PTA Drafts ‘Digital Gender Inclusion Strategy’

The Pakistan Telecommunication Authority (PTA) emphasizes the need for a comprehensive approach to address the challenges women face in accessing digital technology. This approach includes enhancing digital literacy, improving affordability, investing in relevant content and services, ensuring online safety, and challenging prevailing social norms. PTA has drafted a “Digital Gender Inclusion Strategy” to tackle the digital gender divide, which refers to the gap between men and women in access to digital technologies. This divide is exacerbated by structural inequalities and social norms that affect education and income disparities between genders.

PTA Drafts ‘Digital Gender Inclusion Strategy’

Despite mobile technology being the primary means of accessing the internet for both men and women in Pakistan, women lag behind in mobile phone ownership and usage. The GSMA’s Mobile Gender Gap Report 2022 highlights that women in Pakistan are 33 per cent less likely than men to own a mobile phone and 38 per cent less likely to use mobile internet.

The barriers preventing women from accessing and utilizing mobile phones and the internet are multifaceted and interconnected. Surveys, interviews, and consultations conducted as part of the strategy development process noted concerns regarding the affordability of digital technologies. Over half of the respondents perceived handsets, mobile services, and the Internet as somewhat affordable. However, 36 per cent found mobile handsets unaffordable, indicating the need for more affordable options, especially for those with lower incomes.

Women were more likely to perceive mobile handsets, mobile packages, and the internet as unaffordable, indicating greater financial constraints in accessing these technologies. Women primarily use the internet to connect with family and friends, revealing a significant gender difference in the primary reasons for internet use.

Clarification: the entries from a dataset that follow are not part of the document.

-- ==== Sys2Proof/Laws/Streams.lean ====
section
/-! SUPPORT. What a run of PutByte or GetByte does, said once: pushing and pulling several bytes, EPUT's loop and
DRENORM's loop, each with the case in which the stream ends first. -/

namespace Sys2Proof.Machine

theorem Table.set_set {α : Type} : ∀ {n : Nat} (t : Table α n) (i : Nat) (v w : α), (t.set i v).set i w = t.set i w
  | _, .leaf _, _, _, _ => rfl
  | _, .node (n := n) lo hi, i, v, w => by
    by_cases h : i < 2 ^ n <;> simp only [Table.set, h, if_true, if_false]
    · rw [Table.set_set lo]
    · rw [Table.set_set hi]

theorem Interleave.count_le (k : Interleave) : 1 ≤ k.count ∧ k.count ≤ 4 := by
  cases k <;> decide

theorem Scale.exponent_range (p : Scale) : 8 ≤ p.exponent ∧ p.exponent ≤ 16 := by
  cases p <;> decide

/-! ### The sink -/

/-- `s` with WP lowered by `n` and other written bytes in STR. -/
def State.sunk (s : State) (n : Nat) (cells : List Host.Cell) : State :=
  (s.setWp (s.wp - BitVec.ofNat 64 n)).setStr cells

/-- STR of `t` is STR of `s` with the byte `b i` at `wp - 1 - i`, for `i < n`. -/
def Pushed (s t : State) (n : Nat) (b : Nat → Byte) : Prop :=
  (∀ i, i < n → t.readStr (s.wp.toNat - 1 - i) = b i) ∧
    ∀ a, a < s.wp.toNat - n ∨ s.wp.toNat ≤ a → t.readStr a = s.readStr a

theorem toNat_sub_ofNat {w : DWord} {n : Nat} (h : n ≤ w.toNat) : (w - BitVec.ofNat 64 n).toNat = w.toNat - n := by
  have := w.isLt
  rw [BitVec.toNat_sub, BitVec.toNat_ofNat, Nat.mod_eq_of_lt (show n < 2 ^ 64 by omega)]
  omega

theorem toNat_add_ofNat {w : DWord} {n : Nat} (h : w.toNat + n < 2 ^ 64) :
    (w + BitVec.ofNat 64 n).toNat = w.toNat + n := by
  rw [BitVec.toNat_add, BitVec.toNat_ofNat, Nat.mod_eq_of_lt (show n < 2 ^ 64 by omega), Nat.mod_eq_of_lt h]

theorem sunk_zero (s : State) : s.sunk 0 s.str = s := by
  simp [State.sunk, State.setWp, State.setStr]

theorem sunk_sunk (s : State) (m n : Nat) (c c' : List Host.Cell) : (s.sunk m c).sunk n c' = s.sunk (m + n) c' := by
  have h : s.wp - BitVec.ofNat 64 m - BitVec.ofNat 64 n = s.wp - BitVec.ofNat 64 (m + n) := by
    rw [BitVec.ofNat_add]
    simp only [BitVec.sub_eq_add_neg, BitVec.neg_add]
    ac_rfl
  simp [State.sunk, State.setWp, State.setStr, h]

/-- PutByte on a sink with room, WP inside STR. -/
theorem putByte_ok {s : State} (b : Byte) (hw : 1 ≤ s.wp.toNat) (hc : s.wp.toNat ≤ s.strCap.toNat) :
    ∃ cells, putByte b s = .ok (s.sunk 1 cells) () ∧ Pushed s (s.sunk 1 cells) 1 fun _ => b := by
  have hsub : (s.wp - 1).toNat = s.wp.toNat - 1 := toNat_sub_ofNat hw
  have hlt : (s.wp - 1).toNat < (s.setWp (s.wp - 1)).strCap.toNat := by
    show (s.wp - 1).toNat < s.strCap.toNat
    omega
  have hne : s.wp ≠ 0 := by
    intro h
    simp [h] at hw
  refine ⟨Mem.store s.str (s.wp.toNat - 1) b, ?_, ?_, ?_⟩
  · rw [putByte, if_neg hne, State.writeStr, if_pos hlt, hsub]
    rfl
  · intro i hi
    simp [State.readStr, State.sunk, Mem.lookup_store, show i = 0 by omega]
  · intro a ha
    simp [State.readStr, State.sunk, Mem.lookup_store, show a ≠ s.wp.toNat - 1 by omega]

/-- Bytes pushed after other bytes lie below them. -/
theorem Pushed.append {s t u : State} {m n : Nat} {b c d : Nat → Byte} (h : Pushed s t m b) (h' : Pushed t u n c)
    (hw : t.wp.toNat = s.wp.toNat - m) (hm : m + n ≤ s.wp.toNat) (hb : ∀ i, i < m → d i = b i)
    (hc : ∀ i, i < n → d (m + i) = c i) : Pushed s u (m + n) d := by
  refine ⟨fun i hi => ?_, fun a ha => ?_⟩
  · by_cases him : i < m
    · rw [h'.2 _ (by omega), h.1 i him, hb i him]
    · have := h'.1 (i - m) (by omega)
      rw [hw, show s.wp.toNat - m - 1 - (i - m) = s.wp.toNat - 1 - i by omega] at this
      rw [this, ← hc (i - m) (by omega), show m + (i - m) = i by omega]
  · rw [h'.2 a (by omega), h.2 a (by omega)]

/-- Pushing `n` bytes, WP inside STR: all of them where there is room, else as many as there is room for and Io. -/
theorem pushBytes_spec (n v : Nat) (s : State) (hc : s.wp.toNat ≤ s.strCap.toNat) :
    ∃ cells,
      pushBytes n v s = (if n ≤ s.wp.toNat then .ok (s.sunk n cells) () else .raised (s.sunk s.wp.toNat cells) .io) ∧
        Pushed s (s.sunk (min n s.wp.toNat) cells) (min n s.wp.toNat) fun i => byteOf v (n - 1 - i) := by
  induction n generalizing s with
  | zero => exact ⟨s.str, by simp [pushBytes, sunk_zero], by simp [Pushed, sunk_zero]⟩
  | succ n ih =>
    by_cases hw : 1 ≤ s.wp.toNat
    · obtain ⟨c, hp, hP⟩ := putByte_ok (byteOf v n) hw hc
      have hwp : (s.sunk 1 c).wp.toNat = s.wp.toNat - 1 := toNat_sub_ofNat hw
      obtain ⟨c', hq, hQ⟩ := ih (s.sunk 1 c) (by rw [hwp]; show _ ≤ s.strCap.toNat; omega)
      rw [hwp] at hq hQ
      refine ⟨c', ?_, ?_⟩
      · have h1 : pushBytes (n + 1) v s = pushBytes n v (s.sunk 1 c) := by
          simp only [pushBytes, forDown_succ, hp, Res.bind_ok]
        rw [h1, hq]
        simp only [sunk_sunk, show 1 + (s.wp.toNat - 1) = s.wp.toNat by omega, show 1 + n = n + 1 by omega,
          show n ≤ s.wp.toNat - 1 ↔ n + 1 ≤ s.wp.toNat by omega]
      · rw [sunk_sunk] at hQ
        have := hP.append hQ hwp (d := fun i => byteOf v (n + 1 - 1 - i)) (by omega) (fun i hi => by
          simp [show i = 0 by omega]) (fun i hi => by congr 1; omega)
        rwa [show 1 + min n (s.wp.toNat - 1) = min (n + 1) s.wp.toNat by omega] at this
    · have h0 : s.wp = 0 := BitVec.eq_of_toNat_eq (by simpa using hw)
      refine ⟨s.str, ?_, ?_⟩
      · simp [pushBytes, forDown_succ, putByte, h0, sunk_zero]
      · simp [Pushed, h0, sunk_zero]

/-- FST's loop, WP inside STR: the words `n-1` down to 0, high byte first, all of them where there is room, else as many
bytes as there is room for and Io. -/
theorem storeFreqs_spec (n : Nat) (s : State) (hc : s.wp.toNat ≤ s.strCap.toNat) :
    ∃ cells,
      forDown n storeFreq s =
          (if 2 * n ≤ s.wp.toNat then .ok (s.sunk (2 * n) cells) () else .raised (s.sunk s.wp.toNat cells) .io) ∧
        Pushed s (s.sunk (min (2 * n) s.wp.toNat) cells) (min (2 * n) s.wp.toNat) fun i =>
          byteOf (s.freq.get (n - 1 - i / 2)).toNat (1 - i % 2) := by
  induction n generalizing s with
  | zero => exact ⟨s.str, by simp [sunk_zero], by simp [Pushed, sunk_zero]⟩
  | succ n ih =>
    obtain ⟨c, hp, hP⟩ := pushBytes_spec 2 (s.freq.get n).toNat s hc
    by_cases hw : 2 ≤ s.wp.toNat
    · rw [if_pos hw] at hp
      rw [show min 2 s.wp.toNat = 2 by omega] at hP
      have hwp : (s.sunk 2 c).wp.toNat = s.wp.toNat - 2 := toNat_sub_ofNat hw
      obtain ⟨c', hq, hQ⟩ := ih (s.sunk 2 c) (by rw [hwp]; show _ ≤ s.strCap.toNat; omega)
      rw [hwp] at hq hQ
      refine ⟨c', ?_, ?_⟩
      · have h1 : forDown (n + 1) storeFreq s = forDown n storeFreq (s.sunk 2 c) := by
          simp only [forDown_succ, storeFreq, hp, Res.bind_ok]
        rw [h1, hq]
        simp only [sunk_sunk, show 2 + (s.wp.toNat - 2) = s.wp.toNat by omega, show 2 + 2 * n = 2 * (n + 1) by omega,
          show 2 * n ≤ s.wp.toNat - 2 ↔ 2 * (n + 1) ≤ s.wp.toNat by omega]
      · rw [sunk_sunk] at hQ
        have := hP.append hQ hwp (d := fun i => byteOf (s.freq.get (n + 1 - 1 - i / 2)).toNat (1 - i % 2)) (by omega)
          (fun i hi => by
            rw [show i / 2 = 0 by omega, show i % 2 = i by omega]
            rfl)
          (fun i hi => by
            rw [show n + 1 - 1 - (2 + i) / 2 = n - 1 - i / 2 by omega, show (2 + i) % 2 = i % 2 by omega]
            rfl)
        rwa [show 2 + min (2 * n) (s.wp.toNat - 2) = min (2 * (n + 1)) s.wp.toNat by omega] at this
    · rw [if_neg hw] at hp
      refine ⟨c, ?_, ?_⟩
      · simp only [forDown_succ, storeFreq, hp, Res.bind_raised]
        rw [if_neg (by omega)]
      · rw [show min (2 * (n + 1)) s.wp.toNat = min 2 s.wp.toNat by omega]
        refine ⟨fun i hi => ?_, hP.2⟩
        have h2 : i / 2 = 0 ∧ i % 2 = i ∧ 2 - 1 - i = 1 - i := by omega
        simp only [hP.1 i hi, h2, Nat.add_sub_cancel, Nat.sub_zero]

/-! ### The source -/

/-- GetByte inside the window. -/
theorem getByte_ok {s : State} (h : 0 < s.window) : getByte s = .ok (s.setRp (s.rp + 1)) (s.readStr s.rp.toNat) := by
  rcases getByte_cases s with ⟨h0, -⟩ | ⟨-, h1⟩
  · omega
  · exact h1

/-- GetByte at the end of the window. -/
theorem getByte_end {s : State} (h : s.window = 0) : getByte s = .raised s .truncatedInput := by
  rcases getByte_cases s with ⟨-, h1⟩ | ⟨h0, -⟩
  · exact h1
  · omega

See Also: PTA Issues Cyber Security Strategy 2023-2028 for Pakistan’s Telecom Sector: A Five-Year Plan Towards Digital Resilience

Attitudes toward women’s internet use also pose challenges, with a significant proportion of respondents believing that women should only “sometimes” be allowed to use mobile phones and the internet, or not at all. Access to networks, handsets, formal identification documents (IDs), sales agents, training, and electricity emerged as significant challenges.

Affordability, especially of handsets, is a primary obstacle to mobile ownership, impacting both men and women in Pakistan. Women, due to lower incomes, reduced access to external financial resources, and financial dependence on men, experience affordability challenges more acutely.

Taxation on telecommunication services, which increases costs for companies and consumers, particularly affects women due to their lower incomes and financial independence. This taxation, coupled with the lack of recognition and support for the telecommunications sector, raises prices for telecommunications services.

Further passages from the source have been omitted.